◆ **Assignment**: Starting with the line that contains "abbrev Job.Ending (j" and stopping after the line that contains "an empty queue", return each line below exactly as written, with no others.
++++ Input for this task
-- ==== Sys2Proof/Safety.lean ====
section
/-!
DEFINITION. The vocabulary of the statements: which commands reset the part or can stop the model, when a command is
received, which rows a request names, and the laws that the manual states for every moment.
-/
namespace Sys2Proof

/-! ### Kinds of command -/

/-- R138, R168: the command can reset the part. -/
def Instr.resets : Instr → Bool
  | .reset | .resetPin | .supplyRise => true
  | _ => false

/-- The commands that can end in a fault: the two that store content and the one that reads it (log entries 13, 14). -/
def Instr.touchesContent : Instr → Bool
  | .data .. | .mark .. | .laneRead .. => true
  | _ => false

/-- R162: the table that the command can write. -/
def Instr.sets : Instr → Option Table
  | .setSystem .. => some .system
  | .setClass .. => some .cls
  | .setPool .. => some .pool
  | .setLaneConfig .. => some .laneConfig
  | .setTariff .. => some .tariff
  | .setAccount .. => some .account
  | .setZone .. => some .zone
  | _ => none

/-- R156, R164, R166: the command is a frame from the server, or a moment of the uplink transmitter: nothing of the kind
happens while the link is DOWN. -/
def Instr.needsLink : Instr → Bool
  | .linkError | .uplinkFrameStart | .serialiseRow | .creditHandover | .responseHandover | .alertHandover
  | .replyHandover | .jobEndHandover => true
  | c => (encodeBody c).isSome

/-- R157: the command is a frame that is taken only when the response queue has room: every kind but RESET, DATA and
MARK, known or not. -/
def Instr.needsRoom : Instr → Bool
  | .reset | .data .. | .mark .. => false
  | c => (encodeBody c).isSome

/-- R66, R95 to R110, R171: the lane of a token from a printer or of a moment of a LANE ENGINE. -/
def Instr.onLane : Instr → Option LaneId
  | .status l _ | .printerCredit l _ | .sheetOut l | .tokenDiscard l | .pollTimerExpiry l | .pollSend l | .commandSend l
  | .laneRead l | .jobStreamTokenTaken l | .laneLoss l | .stallExpiry l | .recoveryTimerExpiry l => some l
  | _ => none

namespace Machine

/-! ### When a command is received -/

/-- R137: the supply state is RUNNING. -/
abbrev State.Running (s : State) : Prop := s.supply.halted = false

/-- R156, R166: frames are received. -/
abbrev State.Receives (s : State) : Prop := s.Running ∧ s.link.up = true

/-- R157: a request other than RESET, DATA and MARK is taken. -/
abbrev State.Admits (s : State) : Prop := s.Receives ∧ s.link.responses.length < 16

/-- R67: a token of the lane's printer is taken. -/
abbrev State.Hears (s : State) (l : LaneId) : Prop := s.Running ∧ (s.lane l).state ≠ .offline

/-- R4: the handle names a live job of its slot. -/
abbrev State.Names (s : State) (h : Handle) : Prop := (s.job h.slot).state ≠ .free ∧ (s.job h.slot).gen = h.gen

/-- R12, R29: the job is DONE or carries a CANCEL or FAIL stop request. -/
abbrev Job.Ending (j : Job) : Prop :=
  j.state = .done ∨ j.stop = some .cancel ∨ j.stop = some (.fail .sequence) ∨ j.stop = some (.fail .overrun) ∨
    j.stop = some (.fail .linkLost)

/-- R12, R29: the frame names a live, open job that is not ending. -/
abbrev State.Addresses (s : State) (h : Handle) : Prop :=
  s.Names h ∧ ¬(s.job h.slot).Ending ∧ (s.job h.slot).isOpen = true

/-- R161: the page a row lies in has 16 rows, or the whole table's. -/
abbrev pageRows (rows : Nat) : Nat := min 16 rows

/-- R161: the row that place `k` of a request's run names: in order from the first row, wrapping in its page. -/
def runRow (rows first k : Nat) : Nat := first - first % pageRows rows + (first % pageRows rows + k) % pageRows rows
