-- ==== Sys2Proof/Certificates/Slice0/Obligations.lean ====
section
/-!
DEFINITION. The statements for the provers. Each docstring names the rules of spec/ that a statement formalises, and says
where a clause is the model's own choice (with its log entry).
-/

open Sys2Proof Sys2Proof.Machine

/-! ### The machine -/

/-- Log entry 1: a step takes the command at the front of the queue and runs it on the state with the queue's rest; on
an empty queue the block idles (DESIGN CHOICE). spec/00_scope.md, after R2: each rule states its behaviour on the
arrival of a frame or token, the expiry of a timer, the completion of an operation or a supply event; a command is one
such event. -/
def Obligations.StepTakesTheFrontCommand : Prop :=
  ∀ (s : State) (c : Instr) (rest : List Instr),
    step { s with pending := c :: rest } = exec c { s with pending := rest } ∧
      step { s with pending := [] } = .next { s with pending := [] }

/-- Log entry 1: no command touches the queue of waiting commands, whatever it does (DESIGN CHOICE). Every command but
DATA, MARK and LANE READ runs to a next state in every state; those three can end only in the faults of log entries 13
and 14 (R28, R37, R41), and no command is refused by the model. -/
def Obligations.CommandsKeepTheQueueAndRun : Prop :=
  (∀ (c : Instr) (s t : State), exec c s = .next t → t.pending = s.pending) ∧
  (∀ (c : Instr) (s : State), (∀ r, exec c s ≠ .refused r) ∧ (c.touchesContent = false → ∃ t, exec c s = .next t))

/-- R41: "Every frame that R29 takes therefore finds the block it may need." -/
def Obligations.TakenContentFindsItsBlock : Prop :=
  ∀ (s : State) (h : Handle) (seq : Half), s.IntakeLaw →
    (∀ payload, exec (.data h seq payload) s ≠ .fault .storeExhausted) ∧
      ∀ media sides colour, exec (.mark h seq media sides colour) s ≠ .fault .storeExhausted

/-- R137: in HALTED no token or frame is taken, no block acts and press-room time does not advance. Only the supplies
act, and the line's sync is seen (log entry 4). R156, R166, log entry 6: while the link is DOWN no frame is received,
started or handed over. -/
def Obligations.HaltedAndDownPartsDoNothing : Prop :=
  (∀ (c : Instr) (s : State), s.supply.halted = true → c ≠ .supplyRise → c ≠ .backupSupplyLoss →
     exec c s = .next (match c with
       | .linkDown => { s with link := { s.link with lineInSync := false } }
       | .linkUp => { s with link := { s.link with lineInSync := true } }
       | _ => s)) ∧
  (∀ (c : Instr) (s : State), s.link.up = false → c.needsLink = true → exec c s = .next s)

/-- R157: with the response queue full, every request but RESET, DATA and MARK is discarded untaken and sets RESPONSE
OVERFLOW; nothing else changes. R156: a discarded frame raises the link error count, which saturates, and does nothing
else; so does a DATA or a SET whose lists do not fit (log entry 32). -/
def Obligations.RequestsWithoutRoomAndLinkErrors : Prop :=
  (∀ (c : Instr) (s : State), c.wellFormed = true → c.needsRoom = true → s.Receives → 16 ≤ s.link.responses.length →
     exec c s = .next { s with link := { s.link with overflow := true } }) ∧
  (∀ (s : State) (c : Instr), s.Receives →
     (c = .linkError ∨ (∃ h q p, c = .data h q p ∧ c.wellFormed = false) ∨
       (c.sets ≠ none ∧ c.wellFormed = false) ∨ ∃ t f n, c = .setOther t f n ∧ t.fits n = false) →
     exec c s = .next { s with link := { s.link with errors := if s.link.errors < 65535 then s.link.errors + 1 else 65535 } })

/-- R28, R38: only DATA and MARK store bytes; every other command but a power-on reset leaves every byte of the spool
store's memory as it was. That a RESET frame keeps the stored bytes, and that a power-on reset loses them, is the
model's choice (log entry 10, DESIGN CHOICE). -/
def Obligations.OtherCommandsKeepStoredBytes : Prop :=
  ∀ (c : Instr) (s t : State), exec c s = .next t → c ≠ .resetPin → c ≠ .supplyRise →
    (c.touchesContent = false ∨ ∃ l, c = .laneRead l) →
    ∀ a : Nat, t.store.dram.read a = s.store.dram.read a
++++++++
◆ **Response area**:
abbrev Job.Ending (j : Job) : Prop :=
  j.state = .done ∨ j.stop = some .cancel ∨ j.stop = some (.fail .sequence) ∨ j.stop = some (.fail .overrun) ∨
    j.stop = some (.fail .linkLost)

/-- R12, R29: the frame names a live, open job that is not ending. -/
abbrev State.Addresses (s : State) (h : Handle) : Prop :=
  s.Names h ∧ ¬(s.job h.slot).Ending ∧ (s.job h.slot).isOpen = true

/-- R161: the page a row lies in has 16 rows, or the whole table's. -/
abbrev pageRows (rows : Nat) : Nat := min 16 rows

/-- R161: the row that place `k` of a request's run names: in order from the first row, wrapping in its page. -/
def runRow (rows first k : Nat) : Nat := first - first % pageRows rows + (first % pageRows rows + k) % pageRows rows
-- ==== Sys2Proof/Certificates/Slice0/Obligations.lean ====
section
/-!
DEFINITION. The statements for the provers. Each docstring names the rules of spec/ that a statement formalises, and says
where a clause is the model's own choice (with its log entry).
-/

open Sys2Proof Sys2Proof.Machine

/-! ### The machine -/

/-- Log entry 1: a step takes the command at the front of the queue and runs it on the state with the queue's rest; on
an empty queue the block idles (DESIGN CHOICE). spec/00_scope.md, after R2: each rule states its behaviour on the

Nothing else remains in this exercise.